The next part of the output is:
Coefficients:
Estimate Std. Error t value Pr(>|t|)
(Intercept) 11.4076 15.0353 0.759 0.5032
Age 1.4618 0.4643 3.149 0.0513
The values in the Estimate column define the prediction equation. Here, the prediction equation is Income = 11.4076 + (1.4618 * Age). So, if Age = 36, the predicted Income is 11.4076 + (1.4618 * 36) = 64.0324, which is 9.968 less than the actual Income of 74. I'll discuss the rest of the output later when I present a second example.
After the linear regression model was created I added a so-called regression line to the session graph using the command:
> abline(mymodel)
This means, "Add the regression line determined by the model named mymodel to the current graph." The regression line is a visual interpretation of the prediction equation. The regression line is the one line that minimizes the sum of squared deviations from the actual dependent variable values and the predicted dependent variable values. Put another way, the residuals are the deviations. If you square each residual and add all the squared values up you'll get a value that represents error. This error value is the smallest value possible using a straight line model.

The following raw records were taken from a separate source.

-- ==== Sys2Proof/Tests/Slice0.lean ====
section
/-!
SUPPORT. The model's own tests: ill-formed terms that the checks refuse, words of the spec decoded, single
steps, and for every obligation with hypotheses a state and operands that meet them together. Expected
values come from 95_test_vectors.md and the rules' own examples.
-/

namespace Sys2Proof.Tests.Slice0

open Sys2Proof Sys2Proof.Machine

/-! ## Helpers -/

/-- A small legal configuration. -/
def cfg : Config where
  readyGrain := 2
  primeLen := 1
  drainLen := 3
  sciOpRead := 0x03
  sciOpWrite := 0x02
  dummyByte := 0xFF
  readyLevel := true
  resetActive := false
  regVol := 0x0B
  regAddrSel := 0x07
  regData := 0x06
  nregs := 2
  loaderTarget := .fixedPair
  initWrites := [(0x00, 0x0804)]
  profile := .upTo 9
  tpInit := ⟨1⟩
  tpRun := ⟨2⟩
  midiImage := [0x0007, 0x8002, 0x0000]
  midiWrites := [(0x0A, 0x0050)]
  midiPad := 0x00
  dinDepth := 4
  doutDepth := 2

/-- After reset, with TP at 9. -/
def base : State := State.resetWith cfg ⟨9⟩

/-- The initialised state of 95_test_vectors.md section 0. -/
def ready : State := { base with init := true, drvTp := ⟨2⟩, xreset := true, trace := [] }

/-- The initialised state with the word `w` just accepted. -/
def started (w : CmdWord) : State := { ready with phase := .exec w .start }

/-- The initialised state inside the command `w`, at the items `ops`. -/
def inside (w : CmdWord) (ops : List Op) : State := { ready with phase := .exec w (.run .blank ops) }

/-- The state a step answers, or `base`. -/
def after : Result → State
  | .next t => t
  | .fault _ => base
  | .refused _ => base

/-- A ready-at-once reply. -/
def reply (hi lo : Byte) : Reply := ⟨0, 0, 0, hi, lo⟩

theorem started_atStart (w : CmdWord) : (started w).atStart := ⟨⟨w, rfl⟩, rfl, rfl⟩

/-! ## Well-formedness: an ill-formed term for each check -/

theorem test_wf_opcode_refused : wordWf 0x0E000000 = false := by decide
theorem test_wf_reserved_bits_refused : wordWf 0x06000001 = false := by decide
theorem test_wf_word_accepted : wordWf 0x0C903C7F = true := by decide
theorem test_wf_image_no_header : imageWf [0x0007] = false := by decide
theorem test_wf_image_short_copy : imageWf [0x0007, 0x0002, 0xAAAA] = false := by decide
theorem test_wf_image_short_repeat : imageWf [0x0007, 0x8003] = false := by decide
theorem test_wf_image_accepted : imageWf [0x0007, 0x0002, 0xAAAA, 0xBBBB] = true := by decide
theorem test_wf_config_accepted : cfg.wf = true := by decide
theorem test_wf_grain : { cfg with readyGrain := 0 }.wf = false := by decide
theorem test_wf_drain : { cfg with drainLen := 1 }.wf = false := by decide
theorem test_wf_opcodes : { cfg with sciOpWrite := 0x03 }.wf = false := by decide
theorem test_wf_registers : { cfg with regData := 0x07 }.wf = false := by decide
theorem test_wf_nregs_low : { cfg with nregs := 0 }.wf = false := by decide
theorem test_wf_nregs_high : { cfg with nregs := 257 }.wf = false := by decide
theorem test_wf_midi_image : { cfg with midiImage := [0x0007, 0x8002] }.wf = false := by decide
theorem test_wf_tp_init : { cfg with tpInit := ⟨10⟩ }.wf = false := by decide
theorem test_wf_tp_run : { cfg with tpRun := ⟨10⟩ }.wf = false := by decide
theorem test_wf_din_depth : { cfg with dinDepth := 0 }.wf = false := by decide
theorem test_wf_dout_depth : { cfg with doutDepth := 0 }.wf = false := by decide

The last three commands in the Age-Income session are:
> inc <- 11.4076 + (1.4618 * 36)
> inc
[1] 64.0324
> 74 - 64.0324
[1] 9.9676
>
The first command means, "Store into a variable name inc (income) the result of 11.4076 + (1.4618 * 36)." In other words, the command predicts the income for someone who is 36 years old. The result is 64.0324. The last command calculates the difference between the actual Income value for the 36-year old person, 74, and the predicted Income value. Notice the result of 9.9676 is the residual value for that data item.

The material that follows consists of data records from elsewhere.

-- ==== Sys2Proof/Syntax.lean ====
section
/-! DEFINITION. Syntax.lean: the 34 instructions, one constructor per row of spec/opcode_table.json, in the order of spec/30_encoding.md R103. -/

namespace Sys2Proof

/-- The instructions (spec/30_encoding.md R103). An ignored field (R100) is no argument. -/
inductive Instr where
  /-- CLS, `00E0` (R220). -/
  | cls
  /-- RET, `00EE` (R150). -/
  | ret
  /-- JP, `1NNN` (R151). -/
  | jp (nnn : Addr)
  /-- CALL, `2NNN` (R152). -/
  | call (nnn : Addr)
  /-- SE_VX_NN, `3XNN` (R153). -/
  | seVxNn (x : Reg) (nn : Byte)
  /-- SNE_VX_NN, `4XNN` (R154). -/
  | sneVxNn (x : Reg) (nn : Byte)
  /-- SE_VX_VY, `5XY0`, low nibble ignored (R155). -/
  | seVxVy (x y : Reg)
  /-- LD_VX_NN, `6XNN` (R170). -/
  | ldVxNn (x : Reg) (nn : Byte)
  /-- ADD_VX_NN, `7XNN` (R171). -/
  | addVxNn (x : Reg) (nn : Byte)
  /-- LD_VX_VY, `8XY0` (R172). -/
  | ldVxVy (x y : Reg)
  /-- OR, `8XY1` (R173). -/
  | or (x y : Reg)
  /-- AND, `8XY2` (R174). -/
  | and (x y : Reg)
  /-- XOR, `8XY3` (R175). -/
  | xor (x y : Reg)
  /-- ADD_VX_VY, `8XY4` (R176). -/
  | addVxVy (x y : Reg)
  /-- SUB, `8XY5` (R177). -/
  | sub (x y : Reg)
  /-- SHR, `8XY6`, y ignored (R178). -/
  | shr (x : Reg)
  /-- SUBN, `8XY7` (R179). -/
  | subn (x y : Reg)
  /-- SHL, `8XYE`, y ignored (R180). -/
  | shl (x : Reg)
  /-- SNE_VX_VY, `9XY0`, low nibble ignored (R156). -/
  | sneVxVy (x y : Reg)
  /-- LD_I_NNN, `ANNN` (R200). -/
  | ldINnn (nnn : Addr)
  /-- JP_V0, `BNNN` (R157). -/
  | jpV0 (nnn : Addr)
  /-- RND, `CXNN` (R181). -/
  | rnd (x : Reg) (nn : Byte)
  /-- DRW, `DXYN`; `n` is a count of rows, 0 to 15 (R221, R93). -/
  | drw (x y : Reg) (n : Nat)
  /-- SKP, `EX9E` (R240). -/
  | skp (x : Reg)
  /-- SKNP, `EXA1` (R241). -/
  | sknp (x : Reg)
  /-- LD_VX_DT, `FX07` (R242). -/
  | ldVxDt (x : Reg)
  /-- LD_VX_K, `FX0A` (R243). -/
  | ldVxK (x : Reg)
  /-- LD_DT_VX, `FX15` (R244). -/
  | ldDtVx (x : Reg)
  /-- LD_ST_VX, `FX18` (R245). -/
  | ldStVx (x : Reg)
  /-- ADD_I_VX, `FX1E` (R201). -/
  | addIVx (x : Reg)
  /-- LD_F_VX, `FX29` (R202). -/
  | ldFVx (x : Reg)
  /-- LD_B_VX, `FX33` (R203). -/
  | ldBVx (x : Reg)
  /-- LD_MEM_VX, `FX55` (R204). -/
  | ldMemVx (x : Reg)
  /-- LD_VX_MEM, `FX65` (R205). -/
  | ldVxMem (x : Reg)
  deriving DecidableEq, Repr

end Sys2Proof
end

Multiple Linear Regression
In linear regression, when there's just a single independent variable, the analysis is sometimes called simple linear regression to distinguish the analysis from situations where there are two or more independent variables. These are sometimes called multiple linear regression analyses.
Suppose you have a data file named AgePoliticEduIncome.txt with contents:
Age,Politic,Edu,Income
20,Mod,12,30
30,Lib,14,32
40,Con,12,50
50,Mod,16,70
60,Lib,16,60
70,Con,12,50
Here, the goal is to predict a person's income from their age, political leaning (Con = conservative, Mod = moderate, Lib = liberal) and years of education. A linear regression analysis session for this problem is shown in Listing 1.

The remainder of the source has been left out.